Dataset excerpts
::::::::

/-- The end of a side's space (R204). -/
def spaceEnd (x : DSide) : Nat :=
  match x.space with
  | 1 => 2 ^ 44
  | 3 => if x.base < 0x20000 then 0x20000 else 0x40000
  | 4 => 0x40400
  | _ => if x.space = 2 ∧ x.face = 6 then 0x200000 else 0x800000

/-- DIE and FACE of a side are values that its space takes (R204). -/
def targetOk (b : Nat) (x : DSide) : Bool :=
  match x.space with
  | 2 => decide (x.die ≤ 15) && (decide (x.face ≤ 5) || (x.face == 6 && x.die == b))
  | 3 => x.die == 0 && decide (x.face ≤ 6)
  | 4 => x.die == 0 && decide (x.face ≤ 5)
  | _ => x.die == 0 && x.face == 0

/-- The store that a side of space 0 or 2 names: Bench and Face. -/
def sideStore (b owner : Nat) (x : DSide) : Option (Nat × Nat) :=
  match x.space with
  | 0 => some (b, owner)
  | 2 => some (x.die, x.face)
  | _ => none

/-- A descriptor is an identity copy (R209). -/
def dIdentity (d : List Nat) : Bool :=
  !dSkew d && dIxm d == 0 && (dDims d).all (fun k => decide (dCnt d k ≤ 1) || dSstr d k == dDstr d k)

/-- The absolute bytes of a side for the overlap rule: on an indexed side the whole buffer (R209). -/
def sideBytes (x : DSide) (box : Int × Int) : Int × Int :=
  if x.indexed then ((x.base : Int), (x.base : Int) + x.lim - 1) else ((x.base : Int) + box.1, (x.base : Int) + box.2)

/-- Two closed ranges meet. -/
def closedMeet (a b : Int × Int) : Bool := decide (a.1 ≤ b.2) && decide (b.1 ≤ a.2)

/-- The sides overlap (R209). DEDUCED: log entry 48. -/
def sidesOverlap (b owner : Nat) (d : List Nat) : Bool :=
  let same := match sideStore b owner (dSrc d), sideStore b owner (dDst d) with
    | some x, some y => x == y
    | _, _ => dSspace d == 1 && dDspace d == 1
  same && closedMeet (sideBytes (dSrc d) (srcBox d)) (sideBytes (dDst d) (dstBox d))

/-- The P values of R118 that a Slab stream uses for a format. -/
def skewP (f : Fmt) (p : Nat) : Bool :=
  match f with
  | .bf16 | .fp16 => p == 1
  | .mxE2m1 => p == 2 || p == 4
  | .e4m3 | .e5m2 | .int8 | .mxE4m3 | .mxE5m2 | .mxE2m3 | .mxE3m2 => p == 2
  | _ => false

/-- The words of the SKEW fields that are misused (R212): of fields that contradict each other, the lowest word (R30). -/
def skewWords (d : List Nat) : List Nat :=
  let f := Fmt.ofCode (dFmt d)
  let sc := dFmt d == 0xD
  let p := dP d
  let bad := fun (w : Nat) (c : Bool) => if c then [w] else []
  bad 0 (((f.isMx || sc) && p == 1) || (sc && !dMx d) || (!sc && !skewP f p) || decide ((if sc then 4 * p else 128 * p) < dCnt d 0)
    || dSstr d 0 != (if !sc && f.bits < 8 then 0 else if sc then 1 else ((f.bits / 8 : Nat) : Int)) || dAcc d || dIxm d == 2
    || (dIxm d == 1 && dIxd d == 0))
  ++ bad 14 (fld (dw d 14) 0 2 == 3) ++ bad 26 (dw d 26 != 0) ++ bad 27 (dw d 27 != 0)

/-- SKEW fields misused (R212). -/
def skewBad (d : List Nat) : Bool := !(skewWords d).isEmpty

/-- ACC with a format or an ESZ that it does not take (R206). -/
def accBad (d : List Nat) : Bool :=
  dAcc d && !((dFmt d == 0 && dEsz d == 2) || (dFmt d == 1 && dEsz d == 1) || (Fmt.ofCode (dFmt d) == .int32 && dEsz d == 2))

/-- The words of a side that do not fit its element size, or 64 in spaces 3 and 4 (R204, R224): ESZ, BASE, LIM, OFF and the strides,
which stand at `base`, `base` + 2, `off` and from `str` on. -/
def sideWords (d : List Nat) (x : DSide) (base off str : Nat) : List Nat :=
  let code := decide (x.space = 3 ∨ x.space = 4)
  let m := if code then 64 else dSize d
  let bad := fun (w : Nat) (c : Bool) => if c then [w] else []
  bad 0 (code && dEsz d != 6) ++ bad base (x.base % m != 0) ++ bad (base + 2) (code && x.lim % 64 != 0) ++ bad off (x.off % m != 0)
    ++ (dDims d).flatMap (fun k => bad (str + k) (decide (1 < dCnt d k) && x.str k % m != 0))

/-- The misaligned words of a descriptor (R204, R224). -/
def misaligned (d : List Nat) : List Nat :=
  (if dSspace d = 5 then [] else sideWords d (dSrc d) 2 10 21) ++ sideWords d (dDst d) 6 11 26

/-- The lowest word of a list. -/
def lowest (ws : List Nat) : Nat := (ws.min?).getD 0

/-- Reserved values and fields of a descriptor: the first offending word (R202 to R204). -/
def reservedWord (b : Nat) (d : List Nat) : Option Nat :=
  if dw d 0 / 2 ^ 18 ≠ 0 ∨ 4 < fld (dw d 0) 0 3 ∨ dEsz d = 7 ∨ 1 < fld (dw d 0) 6 2 ∨ dIxm d = 3 then some 0
  else if dSspace d = 5 ∧ (dLong d 2 ≠ 0) then some 2
  else if dSspace d = 5 ∧ (dLong d 4 ≠ 0) then some 4
  else if dSspace d = 5 ∧ dw d 10 ≠ 0 then some 10
  else if dw d 12 / 2 ^ 24 ≠ 0 ∨ 6 ≤ dSspace d ∨ 6 ≤ dDspace d ∨ !targetOk b (dSrc d) ∨ !targetOk b (dDst d) then some 12
  else if dw d 14 / 8 ≠ 0 ∨ (!dSkew d ∧ fld (dw d 14) 0 2 = 3) then some 14
  else if dw d 15 ≠ 0 then some 15
  else match (List.range 5).find? (fun k => decide (dNdim d ≤ k) && dw d (16 + k) != 0) with
    | some k => some (16 + k)
    | none => match (List.range 5).find? (fun k => (decide (dNdim d ≤ k) || dSspace d == 5) && dw d (21 + k) != 0) with
      | some k => some (21 + k)
      | none => match (List.range 5).find? (fun k => decide (dNdim d ≤ k) && dw d (26 + k) != 0) with
        | some k => some (26 + k)
        | none => if dw d 31 ≠ 0 then some 31 else none
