-- ==== Sys2Proof/Machine/Slab.lean ====
section
/-!
DEFINITION. The Slab arrays (R117 to R135): stationary loads, streaming operations, drains, and the checks that the control
core makes when it issues them. A load and a stream read each line once between their start and their
completion (R128), and a load's bank and a stream's accumulator words stand from then; a drain reads the accumulator when it starts,
and its stores are visible when it completes (R101, R127).
-/

namespace Sys2Proof.Machine

/-- The Slabs of a mask, in ascending order. -/
def maskSlabs (m : Nat) : List Nat := bitList 4 m

/-- SLB_GEOM.COLS of Slab `k` of Face `f` (R133). -/
def State.cols (s : State) (b f k : Nat) : Nat := s.rfld b (0x20 + 4 * f + k) Off.slbGeom 0 8

/-- The rows each masked Slab receives (R121): Slab, first row b(i), row count n(i). -/
def splitRows (cols : Nat → Nat) : List Nat → Nat → Nat → List (Nat × Nat × Nat)
  | [], _, _ => []
  | k :: ks, nrt, at_ => let n := min (cols k) (nrt - at_); (k, at_, n) :: splitRows cols ks nrt (at_ + n)

/-- P of a bank loaded with a format (R118). -/
def bankP : Fmt → Nat
  | .bf16 | .fp16 => 1
  | .mxE2m1 => 4
  | _ => 2

/-- Bytes of a stationary row (R118). -/
def rowBytes (f : Fmt) : Nat := 128 * bankP f * f.bits / 8

/-- Line pitch of a stream (R119). -/
def linePitch (f : Fmt) : Nat := if f.isMx then 288 else 256

/-- The byte offset of element `r` of vector `j` of a skewed stream whose groups hold 16 p elements (R119). -/
def skewOff (f : Fmt) (p j r : Nat) : Nat :=
  let g := r / (16 * p)
  (j + g) * linePitch f + g * 2 * p * f.bits + (r % (16 * p)) * f.bits / 8

/-- Element `r` of vector `j` of a skewed stream at `l0`, as raw bits; MXFP6 elements are packed within their group. -/
def State.streamElem (s : State) (b ag l0 : Nat) (f : Fmt) (p j r : Nat) : Nat :=
  let g := r / (16 * p)
  s.elemAs b ag (l0 + (j + g) * linePitch f + g * 2 * p * f.bits) f.bits (r % (16 * p))

/-- The MX scale byte of element `r` of vector `j` (R119). -/
def State.streamScale (s : State) (b ag l0 p j r : Nat) : Nat :=
  let g := r / (16 * p)
  s.natAs b ag (l0 + (j + g) * 288 + 256 + g * (p / 2) + r % (16 * p) / 32) 1

/-- IMM19 fields of TILE_LOAD_STATIONARY (R123). -/
def tlNrt (imm : Nat) : Nat := if fld imm 4 9 = 0 then 512 else fld imm 4 9

/-- The element S[c][r] that a load takes (R121): `row` is b(i) + c. -/
def State.loadElem (s : State) (b u ga gb imm : Nat) (f : Fmt) (row r : Nat) : Nat :=
  let base := fsLoc b u ga
  if !nbit imm 17 then s.elemAs b u (base + row * gb) f.bits r
  else if !nbit imm 18 then s.elemAs b u (base + r * gb) f.bits row
  else s.streamElem b u base f (bankP f) r (128 * gb + row)

/-- The bank that a load leaves in one Slab (R121, R122): elements at 512 c + r, pad cells unlisted. -/
def State.loadBank (s : State) (b u ga gb imm : Nat) (f : Fmt) (code at_ n : Nat) : Bank :=
  let groups := fld imm 13 3 + 1
  let rs := 16 * bankP f * groups
  { fmt := code, valid := false, rows := n, groups := groups,
    elem := ((List.range n).flatMap (fun c => (List.range rs).map (fun r => (512 * c + r, s.loadElem b u ga gb imm f (at_ + c) r)))).filter
      (fun e => e.2 != 0),
    scale := if f.isMx then ((List.range n).flatMap (fun c => (List.range (rs / 32)).map (fun k =>
      (16 * c + k, s.natAs b u (fsLoc b u ga + tlNrt imm * gb + 16 * (at_ + c) + k) 1)))).filter (fun e => e.2 != 0) else [] }

/-- A bank of a Slab by number. -/
def Slab.bank (x : Slab) (n : Nat) : Bank := if n = 0 then x.bank0 else x.bank1

/-- A bank of a Slab replaced. -/
def Slab.setBank (x : Slab) (n : Nat) (k : Bank) : Slab := if n = 0 then { x with bank0 := k } else { x with bank1 := k }

/-- Element S[c][r] of a bank, with its scale. DEDUCED: log entry 108. -/
def Bank.value (k : Bank) (c r : Nat) : Num :=
  let f := Fmt.ofCode k.fmt
  let w := smGet (fun _ => 0) k.elem (512 * c + r)
  if f.isMx then mxExact f (smGet (fun _ => 0) k.scale (16 * c + r / 32)) w else decodeElem f w

/-- The product of a cell (R64, R124): exact, and for MX formats flushed below 2^-126. -/
def cellProduct (mx : Bool) (a b : Num) : Num := if mx then mxProduct a b else Num.mul a b

/-- One output of a streaming operation (R124): the groups are summed exactly, rounded once each and added in order; `w` is
the streamed vector. -/
def dotOutput (mx : Bool) (p groups : Nat) (start : Word) (st w : Nat → Num) : Word × AFlags :=
  (List.range 8).foldl (fun acc g =>
    let prods := if g < groups then (List.range (16 * p)).map (fun i => cellProduct mx (st (16 * p * g + i)) (w (16 * p * g + i))) else []
    let ops := if g < groups then (List.range (16 * p)).flatMap (fun i => [st (16 * p * g + i), w (16 * p * g + i)]) else []
    let t := accAdd 0 (prods.foldl Num.add Num.zero)
    let r := accAdd acc.1 (of32 t.1)
    (r.1, acc.2.or ((opFlags (ops ++ prods) t.2).or r.2))) (start, .none)

/-- The accumulator words a streaming operation writes in one Slab (R122, R124), as (key, word), with its flags.
DEDUCED: log entry 108. -/
def State.streamSlab (s : State) (b u l0 v s0 : Nat) (fs : Fmt) (p : Nat) (accumulate : Bool) (x : Slab) (k : Bank) : List (Nat × Word) × AFlags :=
  let mx := fs.isMx
  (List.range v).foldl (fun out j =>
    let raw := (List.range (16 * p * k.groups)).map (fun r =>
      let e := s.streamElem b u l0 fs p j r
      if mx then mxExact fs (s.streamScale b u l0 p j r) e else decodeElem fs e)
    (List.range k.rows).foldl (fun out c =>
      let key := 512 * c + s0 + j
      let start := if accumulate then smGet (fun _ => 0) x.acc key else 0
      let d := dotOutput mx p k.groups start (k.value c) (fun r => raw.getD r Num.zero)
      (out.1 ++ [(key, d.1)], out.2.or d.2)) out) ([], .none)

/-- An accumulator with words written. -/
def setAcc (m : SMap Word) (ws : List (Nat × Word)) : SMap Word := ws.foldl (fun m w => smSet (fun _ => 0) m w.1 w.2) m

/-- The live-row counts after an operation wrote slots s0 to s0 + v − 1 of a bank of `n` rows (R122). -/
def setLive (m : SMap Nat) (s0 v n : Nat) : SMap Nat :=
  (List.range 32).foldl (fun m q => if s0 / 16 ≤ q && q ≤ (s0 + v - 1) / 16 then smSet (fun _ => 0) m q n else m) m

/-- The tiles that a drain reads (R126): slot tiles in ascending order, for each the Slabs in ascending order; `bad` says which
accumulator words have bad parity and read as the canonical NaN, and `on` names the Slabs whose part is not stopped (R132). A
tile keeps its Slab's place in the mask, the Slab, and its first drained slot. -/
def State.drainTiles (s : State) (b u mask s0 slots : Nat) (on : List Nat) (bad : Nat → Nat → Nat → Bool) : List (Nat × Nat × Nat × (Nat → Nat → Word) × Nat) :=
  (List.range (slots / 16)).flatMap (fun q =>
    let ks := maskSlabs mask
    ((List.range ks.length).filter (fun x => on.contains (ks.getD x 0))).map (fun x =>
      let k := ks.getD x 0
      let sl := s.slab b (4 * u + k)
      (x, k, 16 * q, (fun c i => if bad k c (s0 + 16 * q + i) then nan32 else smGet (fun _ => 0) sl.acc (512 * c + s0 + 16 * q + i)),
        smGet (fun _ => 0) sl.live ((s0 + 16 * q) / 16))))

/-- The sum of COLS of the masked Slabs before Slab `k` (R126). -/
def State.colsBefore (s : State) (b u mask k : Nat) : Nat :=
  ((maskSlabs mask).filter (· < k)).foldl (fun a i => a + s.cols b u i) 0

/-- The sum of COLS over a mask. -/
def State.colsOf (s : State) (b u mask : Nat) : Nat := (maskSlabs mask).foldl (fun a i => a + s.cols b u i) 0

/-- The address of element (c, s') of a drain with DQ = 0 and SPARSE = 0 (R126). -/
def drainAddr (ord ga pitch m x o c s' : Nat) : Nat :=
  match ord with
  | 0 => ga + (o + c) * pitch + 4 * s'
  | 1 => ga + s' * pitch + 4 * (o + c)
  | 2 => ga + (m * (s' / 16) + x) * 8192 + 64 * c + 4 * (s' % 16)
  | _ => ga + (m * (s' / 16) + x) * 8192 + 512 * (s' % 16) + 4 * c

/-- The stores of a plain drain (R126): rows below the tile's live-row count, as FP32. -/
def State.drainStores (s : State) (b u mask ord ga pitch s0 slots : Nat) (on : List Nat) (bad : Nat → Nat → Nat → Bool) : List (Nat × List Byte) :=
  let m := (maskSlabs mask).length
  (s.drainTiles b u mask s0 slots on bad).flatMap (fun t =>
    let o := s.colsBefore b u mask t.2.1
    (List.range t.2.2.2.2).flatMap (fun c => (List.range 16).map (fun i =>
      (fsLoc b u (drainAddr ord ga pitch m t.1 o c (t.2.2.1 + i)), leBytes 4 (t.2.2.2.1 c i).toNat))))

/-- The tile-queue entries of a drain with DQ = 1 (R126, R143): 2,048 words in row-major order, 128 × 16 for ORD 0 and
16 × 128 for ORD 1. -/
def State.drainEntries (s : State) (b u mask ord s0 slots : Nat) (on : List Nat) (bad : Nat → Nat → Nat → Bool) : List Tile :=
  let ts := s.drainTiles b u mask s0 slots on bad
  (List.range ts.length).map (fun n =>
    match ts[n]? with
    | some t =>
      let vals := if ord = 0 then (List.range 2048).map (fun e => t.2.2.2.1 (e / 16) (e % 16))
        else (List.range 2048).map (fun e => t.2.2.2.1 (e % 128) (e / 128))
      ⟨vals, t.2.2.2.2, ord, n + 1 == ts.length⟩
    | none => ⟨[], 0, ord, false⟩)

/-- Parity errors recorded (R135): SLB_PAR holds the first, SLB_PARCNT counts, IRQ_STAT.BLK.PAR is set. The word is a
free value, since its bits are not those that were written. DESIGN CHOICE: log entry 35. -/
def State.parityErrors (s : State) (b u : Nat) (hits : List ParityHit) : State :=
  hits.foldl (fun s h =>
    let p := 0x20 + 4 * u + h.slab.val
    let t := (s.updSlab b (4 * u + h.slab.val) (fun x =>
      { x with acc := setAcc x.acc [(512 * h.col.toNat + h.slot.toNat, Config.badParityWord s.fresh)] })).draw
    ((t.recordFirst b p Off.slbPar (h.col.toNat * 512 + h.slot.toNat)).bump b p Off.slbParcnt 1).raise b p 0x10000) s

/-- A parity hit's Slab raises 0x040B (SLB_CFG.PARX = 1, R135). -/
def State.parityRaises (s : State) (b u : Nat) (hits : List ParityHit) : Bool :=
  hits.any (fun h => wbit (s.reg b (0x20 + 4 * u + h.slab.val) Off.slbCfg) 0)

/-- A masked Slab's page is disabled (R79, R132). -/
def State.slabOff (s : State) (b u k : Nat) : Bool := !s.en b (0x20 + 4 * u + k)

/-- The format code of the last load issued for a Slab and bank, 0 when none is tracked (R131): the code plus 1. -/
def Face.tracked (f : Face) (k bank : Nat) : Nat := smGet (fun _ => 0) f.loadTrack (2 * k + bank)

/-- The Face-store bytes that a stationary load reads, as a range from GA (R121, R131). -/
def loadExtent (f : Fmt) (gb imm : Nat) : Nat :=
  let nrt := tlNrt imm
  let rs := 16 * bankP f * (fld imm 13 3 + 1)
  if !nbit imm 17 then (if f.isMx then nrt * gb + 16 * nrt else (nrt - 1) * gb + rowBytes f)
  else if !nbit imm 18 then (rs - 1) * gb + elemBytes f.bits nrt
  else (rs + 7) * 256

/-- The precise faults of the Slab long forms from 0x0103 on, in the order of R84 and R131: formats, then 0x020D, then
0x0401 to 0x0408, then 0x0206 and 0x0205. DEDUCED: log entry 42. -/
def State.slabFaults (s : State) (b u : Nat) (ws : List Word) (ga gb gc : Nat) : List (Bool × Nat × Nat) :=
  let imm := lfImm ws
  let mask := fld imm 0 4
  let fa := lfFmtA ws
  let fb := lfFmtB ws
  let f := s.face b u
  let offered := fun (x : Fmt) => x.isMx || x == .bf16 || x == .fp16 || x == .e4m3 || x == .e5m2 || x == .int8
  let off := ((maskSlabs mask).any (s.slabOff b u), 0x020D, 0)
  let align := (ga % 32 != 0, 0x0206, ga)
  let lop := lfLop ws
  if lop = 0x03 then
    let nrt := tlNrt imm
    let tr := nbit imm 17
    let skw := nbit imm 18
    [(fa == .splLo, 0x0104, 0), (!offered fa, 0x0101, 0), off, (mask == 0, 0x0401, 0),
      ((skw && !tr) || ((skw || tr) && fa.isMx) || (skw && (decide (bankP fa ≤ gb) || decide (128 * bankP fa < 128 * gb + nrt))), 0x0405, 0),
      (!skw && (gb % 32 != 0 || decide (gb < if tr then elemBytes fa.bits nrt else rowBytes fa)), 0x0406, 0),
      (decide (s.colsOf b u mask < nrt), 0x0408, 0), align,
      (decide (0x800000 < ga + loadExtent fa gb imm), 0x0205, ga)]
  else if lop = 0x04 then
    let ord := fld imm 4 2
    let dq := nbit imm 6
    let sparse := nbit imm 7
    let pitch := 64 * fld imm 8 7
    let slots := 32 * (fld imm 15 4 + 1)
    let cols := s.colsOf b u mask
    let m := (maskSlabs mask).length
    let need := if ord = 0 then 4 * slots else if ord = 1 then 4 * cols else 0
    let ext := match ord with
      | 0 => (cols - 1) * pitch + 4 * slots
      | 1 => (slots - 1) * pitch + 4 * cols
      | n => (m * (slots / 16) - 1) * 8192 + (let c := s.cols b u ((maskSlabs mask).getLastD 0); if n = 2 then 64 * c else 7680 + 4 * c)
    [(fb == .splLo, 0x0104, 0), (fb != .fp32, 0x0101, 0), off, (mask == 0, 0x0401, 0),
      (gc % 16 != 0 || decide (512 < gc + slots), 0x0402, 0),
      (if dq then pitch != 0 else if sparse then false else if ord < 2 then decide (pitch < need) else pitch != 0, 0x0406, 0),
      (dq && (decide (2 ≤ ord) || sparse || ga != 0), 0x0407, 0), align,
      (!dq && decide (0x800000 < ga + (if sparse then 64 else ext)), 0x0205, ga)]
  else
    let bank := fld imm 4 1
    let ks := maskSlabs mask
    [(fa == .splLo || fb == .splLo, 0x0104, 0), (!offered fa || !offered fb, 0x0101, 0), ((pairRate fa fb).isNone, 0x0103, 0), off,
      (mask == 0, 0x0401, 0), (gb == 0 || decide (512 < gc + gb), 0x0402, 0),
      (ks.any (fun k => f.tracked k bank == 0), 0x0403, 0),
      (ks.any (fun k => Fmt.ofCode (f.tracked k bank - 1) != fa) || (fa == .mxE2m1 && fb != .mxE2m1), 0x0404, 0), align,
      (decide (0x800000 < ga + (gb + 7) * linePitch fb), 0x0205, ga)]

end Sys2Proof.Machine
end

::::::::

Instructions for the task
An exact copy of the lines above, from the one containing "for ORD 0 and" down to the one containing "def State.slabOff (s" and including both, is the whole answer; retype it and nothing else.

Your solution
/-- The tile-queue entries of a drain with DQ = 1 (R126, R143): 2,048 words in row-major order, 128 × 16 for ORD 0 and
16 × 128 for ORD 1. -/
def State.drainEntries (s : State) (b u mask ord s0 slots : Nat) (on : List Nat) (bad : Nat → Nat → Nat → Bool) : List Tile :=
  let ts := s.drainTiles b u mask s0 slots on bad
  (List.range ts.length).map (fun n =>
    match ts[n]? with
    | some t =>
      let vals := if ord = 0 then (List.range 2048).map (fun e => t.2.2.2.1 (e / 16) (e % 16))
        else (List.range 2048).map (fun e => t.2.2.2.1 (e % 128) (e / 128))
      ⟨vals, t.2.2.2.2, ord, n + 1 == ts.length⟩
    | none => ⟨[], 0, ord, false⟩)

/-- Parity errors recorded (R135): SLB_PAR holds the first, SLB_PARCNT counts, IRQ_STAT.BLK.PAR is set. The word is a
free value, since its bits are not those that were written. DESIGN CHOICE: log entry 35. -/
def State.parityErrors (s : State) (b u : Nat) (hits : List ParityHit) : State :=
  hits.foldl (fun s h =>
    let p := 0x20 + 4 * u + h.slab.val
    let t := (s.updSlab b (4 * u + h.slab.val) (fun x =>
      { x with acc := setAcc x.acc [(512 * h.col.toNat + h.slot.toNat, Config.badParityWord s.fresh)] })).draw
    ((t.recordFirst b p Off.slbPar (h.col.toNat * 512 + h.slot.toNat)).bump b p Off.slbParcnt 1).raise b p 0x10000) s

/-- A parity hit's Slab raises 0x040B (SLB_CFG.PARX = 1, R135). -/
def State.parityRaises (s : State) (b u : Nat) (hits : List ParityHit) : Bool :=
  hits.any (fun h => wbit (s.reg b (0x20 + 4 * u + h.slab.val) Off.slbCfg) 0)

/-- A masked Slab's page is disabled (R79, R132). -/
def State.slabOff (s : State) (b u k : Nat) : Bool := !s.en b (0x20 + 4 * u + k)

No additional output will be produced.